Extracted entries:

=== Section Start ===

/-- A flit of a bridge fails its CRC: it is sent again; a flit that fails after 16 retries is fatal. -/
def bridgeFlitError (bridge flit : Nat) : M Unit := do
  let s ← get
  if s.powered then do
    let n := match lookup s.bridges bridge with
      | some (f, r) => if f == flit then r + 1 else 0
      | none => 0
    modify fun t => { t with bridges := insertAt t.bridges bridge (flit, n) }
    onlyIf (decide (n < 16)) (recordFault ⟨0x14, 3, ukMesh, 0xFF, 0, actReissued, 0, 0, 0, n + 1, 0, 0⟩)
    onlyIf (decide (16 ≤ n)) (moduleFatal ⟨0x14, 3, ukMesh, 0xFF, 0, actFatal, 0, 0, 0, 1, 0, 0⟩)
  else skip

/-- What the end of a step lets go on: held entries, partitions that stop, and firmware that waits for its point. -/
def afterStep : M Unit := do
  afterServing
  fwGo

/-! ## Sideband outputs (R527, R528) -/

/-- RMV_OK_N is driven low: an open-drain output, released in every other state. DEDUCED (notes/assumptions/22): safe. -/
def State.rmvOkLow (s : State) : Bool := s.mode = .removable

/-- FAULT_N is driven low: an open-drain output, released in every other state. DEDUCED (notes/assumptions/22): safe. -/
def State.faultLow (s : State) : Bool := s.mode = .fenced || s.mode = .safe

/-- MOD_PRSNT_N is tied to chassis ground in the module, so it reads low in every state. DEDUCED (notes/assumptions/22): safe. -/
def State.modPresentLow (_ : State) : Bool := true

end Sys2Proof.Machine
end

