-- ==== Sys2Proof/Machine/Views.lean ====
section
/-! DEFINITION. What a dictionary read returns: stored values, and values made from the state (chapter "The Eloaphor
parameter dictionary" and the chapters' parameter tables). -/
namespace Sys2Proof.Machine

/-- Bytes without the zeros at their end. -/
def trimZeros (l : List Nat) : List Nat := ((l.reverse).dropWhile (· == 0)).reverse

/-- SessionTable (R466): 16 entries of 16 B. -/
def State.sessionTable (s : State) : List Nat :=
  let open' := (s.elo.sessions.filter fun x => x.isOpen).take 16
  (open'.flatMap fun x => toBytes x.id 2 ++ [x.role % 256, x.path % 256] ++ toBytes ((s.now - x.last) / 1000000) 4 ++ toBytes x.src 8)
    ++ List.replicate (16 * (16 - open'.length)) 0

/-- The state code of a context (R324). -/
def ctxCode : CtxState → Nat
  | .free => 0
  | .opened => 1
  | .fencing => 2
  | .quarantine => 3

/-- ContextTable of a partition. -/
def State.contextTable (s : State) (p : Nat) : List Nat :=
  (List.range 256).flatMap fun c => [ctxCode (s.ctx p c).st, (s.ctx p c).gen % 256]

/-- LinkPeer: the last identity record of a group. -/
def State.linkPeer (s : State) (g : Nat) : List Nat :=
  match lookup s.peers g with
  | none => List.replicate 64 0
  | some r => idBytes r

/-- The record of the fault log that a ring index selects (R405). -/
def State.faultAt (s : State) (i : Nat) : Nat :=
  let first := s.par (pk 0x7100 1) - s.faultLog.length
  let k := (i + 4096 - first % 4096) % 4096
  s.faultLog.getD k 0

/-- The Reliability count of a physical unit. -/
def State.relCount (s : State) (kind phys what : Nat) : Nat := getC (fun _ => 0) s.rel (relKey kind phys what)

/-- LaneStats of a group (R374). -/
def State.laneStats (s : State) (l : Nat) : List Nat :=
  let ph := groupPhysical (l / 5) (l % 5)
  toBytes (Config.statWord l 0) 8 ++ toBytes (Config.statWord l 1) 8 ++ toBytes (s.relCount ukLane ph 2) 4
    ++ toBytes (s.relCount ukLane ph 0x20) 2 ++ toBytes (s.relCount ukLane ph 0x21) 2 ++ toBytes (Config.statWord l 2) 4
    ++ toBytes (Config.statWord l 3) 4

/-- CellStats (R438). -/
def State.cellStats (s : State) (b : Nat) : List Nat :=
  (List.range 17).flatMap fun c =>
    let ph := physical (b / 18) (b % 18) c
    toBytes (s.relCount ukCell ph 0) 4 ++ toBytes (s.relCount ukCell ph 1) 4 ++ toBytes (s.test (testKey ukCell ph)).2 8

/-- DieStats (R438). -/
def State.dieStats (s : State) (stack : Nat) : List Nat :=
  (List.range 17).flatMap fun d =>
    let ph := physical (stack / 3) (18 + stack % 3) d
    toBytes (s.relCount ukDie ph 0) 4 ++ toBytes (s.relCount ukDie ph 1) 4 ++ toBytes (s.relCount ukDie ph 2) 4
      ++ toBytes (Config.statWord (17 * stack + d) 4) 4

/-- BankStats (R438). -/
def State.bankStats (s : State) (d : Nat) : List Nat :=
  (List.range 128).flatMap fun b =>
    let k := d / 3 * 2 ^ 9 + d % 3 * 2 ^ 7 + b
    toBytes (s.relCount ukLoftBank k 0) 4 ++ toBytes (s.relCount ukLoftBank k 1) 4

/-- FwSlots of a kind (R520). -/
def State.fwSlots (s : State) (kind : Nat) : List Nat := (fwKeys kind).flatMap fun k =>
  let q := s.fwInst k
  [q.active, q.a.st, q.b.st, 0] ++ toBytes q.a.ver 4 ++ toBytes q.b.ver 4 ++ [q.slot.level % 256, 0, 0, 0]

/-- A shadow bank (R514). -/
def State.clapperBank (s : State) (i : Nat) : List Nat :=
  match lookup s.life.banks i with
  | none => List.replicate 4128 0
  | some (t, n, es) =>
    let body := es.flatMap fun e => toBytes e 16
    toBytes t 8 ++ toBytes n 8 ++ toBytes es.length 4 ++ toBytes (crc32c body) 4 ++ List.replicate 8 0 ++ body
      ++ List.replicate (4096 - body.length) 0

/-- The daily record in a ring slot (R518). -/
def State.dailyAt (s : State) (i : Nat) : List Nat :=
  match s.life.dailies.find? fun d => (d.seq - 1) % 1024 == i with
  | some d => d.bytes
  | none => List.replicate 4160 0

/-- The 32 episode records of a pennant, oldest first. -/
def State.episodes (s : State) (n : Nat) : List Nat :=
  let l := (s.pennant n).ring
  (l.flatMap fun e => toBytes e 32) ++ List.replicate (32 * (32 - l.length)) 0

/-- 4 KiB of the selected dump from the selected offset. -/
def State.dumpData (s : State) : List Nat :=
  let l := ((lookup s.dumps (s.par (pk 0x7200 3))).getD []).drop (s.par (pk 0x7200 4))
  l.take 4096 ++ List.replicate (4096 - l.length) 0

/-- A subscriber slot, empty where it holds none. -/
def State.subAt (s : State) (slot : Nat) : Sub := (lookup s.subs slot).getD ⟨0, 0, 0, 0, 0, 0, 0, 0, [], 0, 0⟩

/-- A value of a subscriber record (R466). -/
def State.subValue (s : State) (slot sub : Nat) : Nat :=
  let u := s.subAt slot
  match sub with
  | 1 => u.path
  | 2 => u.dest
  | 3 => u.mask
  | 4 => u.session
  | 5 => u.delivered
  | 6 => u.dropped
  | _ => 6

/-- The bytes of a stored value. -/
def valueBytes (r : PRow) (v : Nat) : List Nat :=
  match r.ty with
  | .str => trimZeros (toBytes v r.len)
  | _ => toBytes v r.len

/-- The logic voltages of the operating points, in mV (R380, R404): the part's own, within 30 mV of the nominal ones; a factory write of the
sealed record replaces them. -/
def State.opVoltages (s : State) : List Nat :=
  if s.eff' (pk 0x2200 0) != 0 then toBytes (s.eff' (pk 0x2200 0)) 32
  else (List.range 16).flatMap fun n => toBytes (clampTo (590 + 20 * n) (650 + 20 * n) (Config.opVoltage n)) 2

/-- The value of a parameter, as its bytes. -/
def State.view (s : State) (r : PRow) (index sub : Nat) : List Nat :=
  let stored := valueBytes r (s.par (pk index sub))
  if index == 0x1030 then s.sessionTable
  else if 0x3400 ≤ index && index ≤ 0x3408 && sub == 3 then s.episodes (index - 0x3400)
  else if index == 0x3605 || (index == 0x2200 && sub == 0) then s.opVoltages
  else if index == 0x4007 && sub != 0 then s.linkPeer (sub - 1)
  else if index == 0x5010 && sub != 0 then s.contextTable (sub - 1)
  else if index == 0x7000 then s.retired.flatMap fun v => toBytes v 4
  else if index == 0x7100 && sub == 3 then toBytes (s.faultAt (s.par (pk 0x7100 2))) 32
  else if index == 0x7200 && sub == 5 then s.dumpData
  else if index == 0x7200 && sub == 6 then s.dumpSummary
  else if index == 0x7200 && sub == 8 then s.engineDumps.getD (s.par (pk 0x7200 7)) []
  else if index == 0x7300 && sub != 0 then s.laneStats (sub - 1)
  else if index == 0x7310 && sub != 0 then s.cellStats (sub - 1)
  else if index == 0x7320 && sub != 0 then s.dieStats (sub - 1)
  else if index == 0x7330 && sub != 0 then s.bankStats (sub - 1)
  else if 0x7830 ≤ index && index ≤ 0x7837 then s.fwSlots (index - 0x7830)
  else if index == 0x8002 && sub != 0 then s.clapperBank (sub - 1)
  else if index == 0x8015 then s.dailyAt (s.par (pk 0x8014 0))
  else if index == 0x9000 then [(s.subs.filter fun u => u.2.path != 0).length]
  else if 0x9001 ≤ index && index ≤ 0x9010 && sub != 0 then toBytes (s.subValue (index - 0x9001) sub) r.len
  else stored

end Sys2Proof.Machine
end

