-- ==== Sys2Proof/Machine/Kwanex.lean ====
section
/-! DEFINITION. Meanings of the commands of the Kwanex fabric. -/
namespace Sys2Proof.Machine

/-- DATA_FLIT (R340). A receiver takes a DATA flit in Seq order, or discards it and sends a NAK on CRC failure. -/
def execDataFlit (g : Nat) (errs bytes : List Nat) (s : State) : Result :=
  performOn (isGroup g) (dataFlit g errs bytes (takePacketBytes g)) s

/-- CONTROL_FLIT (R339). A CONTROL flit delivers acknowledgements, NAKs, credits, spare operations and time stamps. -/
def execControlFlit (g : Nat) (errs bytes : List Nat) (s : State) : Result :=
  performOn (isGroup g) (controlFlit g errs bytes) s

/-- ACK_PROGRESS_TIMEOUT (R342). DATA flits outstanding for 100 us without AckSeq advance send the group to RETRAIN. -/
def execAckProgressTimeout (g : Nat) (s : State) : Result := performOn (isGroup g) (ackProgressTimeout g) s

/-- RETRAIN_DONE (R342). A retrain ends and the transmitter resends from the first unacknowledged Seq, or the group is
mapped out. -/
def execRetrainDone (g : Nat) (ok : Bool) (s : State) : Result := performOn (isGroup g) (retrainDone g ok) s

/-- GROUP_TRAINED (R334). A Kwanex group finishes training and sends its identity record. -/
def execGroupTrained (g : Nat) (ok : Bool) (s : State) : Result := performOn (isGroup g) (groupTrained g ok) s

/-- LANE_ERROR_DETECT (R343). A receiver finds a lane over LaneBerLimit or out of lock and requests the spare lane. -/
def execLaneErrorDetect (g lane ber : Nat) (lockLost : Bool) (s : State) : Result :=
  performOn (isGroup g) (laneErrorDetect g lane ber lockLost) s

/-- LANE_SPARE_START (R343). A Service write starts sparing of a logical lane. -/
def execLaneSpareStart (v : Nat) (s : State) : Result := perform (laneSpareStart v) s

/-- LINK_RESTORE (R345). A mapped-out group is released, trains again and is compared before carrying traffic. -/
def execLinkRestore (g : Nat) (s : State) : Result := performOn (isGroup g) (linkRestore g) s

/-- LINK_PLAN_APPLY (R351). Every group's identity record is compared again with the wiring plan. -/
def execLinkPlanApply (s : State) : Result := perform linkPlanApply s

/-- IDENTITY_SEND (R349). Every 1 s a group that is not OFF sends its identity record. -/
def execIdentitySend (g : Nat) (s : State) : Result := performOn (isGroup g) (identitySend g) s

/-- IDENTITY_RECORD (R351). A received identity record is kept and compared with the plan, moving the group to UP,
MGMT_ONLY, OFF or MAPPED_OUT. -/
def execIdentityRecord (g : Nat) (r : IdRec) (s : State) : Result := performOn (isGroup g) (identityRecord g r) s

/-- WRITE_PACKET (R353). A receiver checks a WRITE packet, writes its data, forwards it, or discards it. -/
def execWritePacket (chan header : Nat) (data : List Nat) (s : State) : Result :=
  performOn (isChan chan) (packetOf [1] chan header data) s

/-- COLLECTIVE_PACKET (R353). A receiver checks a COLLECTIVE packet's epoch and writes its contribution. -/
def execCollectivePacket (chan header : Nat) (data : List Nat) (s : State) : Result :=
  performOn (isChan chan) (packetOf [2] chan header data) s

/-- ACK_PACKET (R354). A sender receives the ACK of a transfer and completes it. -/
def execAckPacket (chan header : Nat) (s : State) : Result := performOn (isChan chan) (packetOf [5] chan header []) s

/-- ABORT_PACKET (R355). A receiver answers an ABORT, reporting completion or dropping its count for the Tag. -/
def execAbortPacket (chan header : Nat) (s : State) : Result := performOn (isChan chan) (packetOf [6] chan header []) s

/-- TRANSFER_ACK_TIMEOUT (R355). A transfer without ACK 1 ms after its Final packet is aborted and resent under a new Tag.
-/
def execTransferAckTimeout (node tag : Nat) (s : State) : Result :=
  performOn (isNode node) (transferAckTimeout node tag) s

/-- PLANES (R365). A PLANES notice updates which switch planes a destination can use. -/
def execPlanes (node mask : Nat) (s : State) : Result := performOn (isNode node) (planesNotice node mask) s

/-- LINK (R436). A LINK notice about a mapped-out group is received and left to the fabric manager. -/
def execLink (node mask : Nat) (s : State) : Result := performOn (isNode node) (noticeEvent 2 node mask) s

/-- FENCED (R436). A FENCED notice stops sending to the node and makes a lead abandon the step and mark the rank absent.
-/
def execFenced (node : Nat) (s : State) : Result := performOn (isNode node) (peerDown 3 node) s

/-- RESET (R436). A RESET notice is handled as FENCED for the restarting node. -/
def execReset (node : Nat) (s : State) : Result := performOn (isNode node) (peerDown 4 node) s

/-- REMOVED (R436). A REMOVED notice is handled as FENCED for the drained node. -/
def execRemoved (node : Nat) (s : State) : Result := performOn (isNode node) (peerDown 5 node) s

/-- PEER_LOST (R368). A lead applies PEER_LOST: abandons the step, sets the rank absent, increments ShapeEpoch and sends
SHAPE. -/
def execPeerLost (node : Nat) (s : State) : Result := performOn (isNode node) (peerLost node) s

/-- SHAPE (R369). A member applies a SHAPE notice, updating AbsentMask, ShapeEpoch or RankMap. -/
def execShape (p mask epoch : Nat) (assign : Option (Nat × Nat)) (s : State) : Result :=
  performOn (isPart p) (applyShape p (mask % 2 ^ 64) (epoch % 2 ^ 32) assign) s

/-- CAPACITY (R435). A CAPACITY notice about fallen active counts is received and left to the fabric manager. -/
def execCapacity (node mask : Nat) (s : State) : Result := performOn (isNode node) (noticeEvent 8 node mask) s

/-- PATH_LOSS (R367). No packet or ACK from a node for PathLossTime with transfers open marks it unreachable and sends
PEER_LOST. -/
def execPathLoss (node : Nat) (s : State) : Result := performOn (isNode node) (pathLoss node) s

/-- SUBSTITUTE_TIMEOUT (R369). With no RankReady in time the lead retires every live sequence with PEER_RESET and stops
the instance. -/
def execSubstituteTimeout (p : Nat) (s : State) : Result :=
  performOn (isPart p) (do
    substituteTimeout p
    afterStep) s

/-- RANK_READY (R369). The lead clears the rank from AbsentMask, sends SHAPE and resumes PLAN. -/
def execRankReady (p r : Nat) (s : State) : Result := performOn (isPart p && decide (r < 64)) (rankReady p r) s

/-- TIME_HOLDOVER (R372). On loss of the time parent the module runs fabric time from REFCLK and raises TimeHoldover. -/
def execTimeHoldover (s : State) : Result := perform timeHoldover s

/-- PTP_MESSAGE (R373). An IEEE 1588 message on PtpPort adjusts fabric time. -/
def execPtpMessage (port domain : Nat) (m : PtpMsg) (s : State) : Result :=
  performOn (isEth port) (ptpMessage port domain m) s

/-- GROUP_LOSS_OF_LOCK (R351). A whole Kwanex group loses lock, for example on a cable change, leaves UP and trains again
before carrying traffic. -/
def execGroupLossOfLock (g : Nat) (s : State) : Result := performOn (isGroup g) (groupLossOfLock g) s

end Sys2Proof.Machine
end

=== Section End ===

Exercise:
Begin at the line that has "performOn (isChan chan) (packetOf [2]" in the entries above; stop after the line that has "restarting node. -/". Transcribe exactly those lines and no others.

Solution to the exercise:
  performOn (isChan chan) (packetOf [2] chan header data) s

/-- ACK_PACKET (R354). A sender receives the ACK of a transfer and completes it. -/
def execAckPacket (chan header : Nat) (s : State) : Result := performOn (isChan chan) (packetOf [5] chan header []) s

/-- ABORT_PACKET (R355). A receiver answers an ABORT, reporting completion or dropping its count for the Tag. -/
def execAbortPacket (chan header : Nat) (s : State) : Result := performOn (isChan chan) (packetOf [6] chan header []) s

/-- TRANSFER_ACK_TIMEOUT (R355). A transfer without ACK 1 ms after its Final packet is aborted and resent under a new Tag.
-/
def execTransferAckTimeout (node tag : Nat) (s : State) : Result :=
  performOn (isNode node) (transferAckTimeout node tag) s

/-- PLANES (R365). A PLANES notice updates which switch planes a destination can use. -/
def execPlanes (node mask : Nat) (s : State) : Result := performOn (isNode node) (planesNotice node mask) s

/-- LINK (R436). A LINK notice about a mapped-out group is received and left to the fabric manager. -/
def execLink (node mask : Nat) (s : State) : Result := performOn (isNode node) (noticeEvent 2 node mask) s

/-- FENCED (R436). A FENCED notice stops sending to the node and makes a lead abandon the step and mark the rank absent.
-/
def execFenced (node : Nat) (s : State) : Result := performOn (isNode node) (peerDown 3 node) s

/-- RESET (R436). A RESET notice is handled as FENCED for the restarting node. -/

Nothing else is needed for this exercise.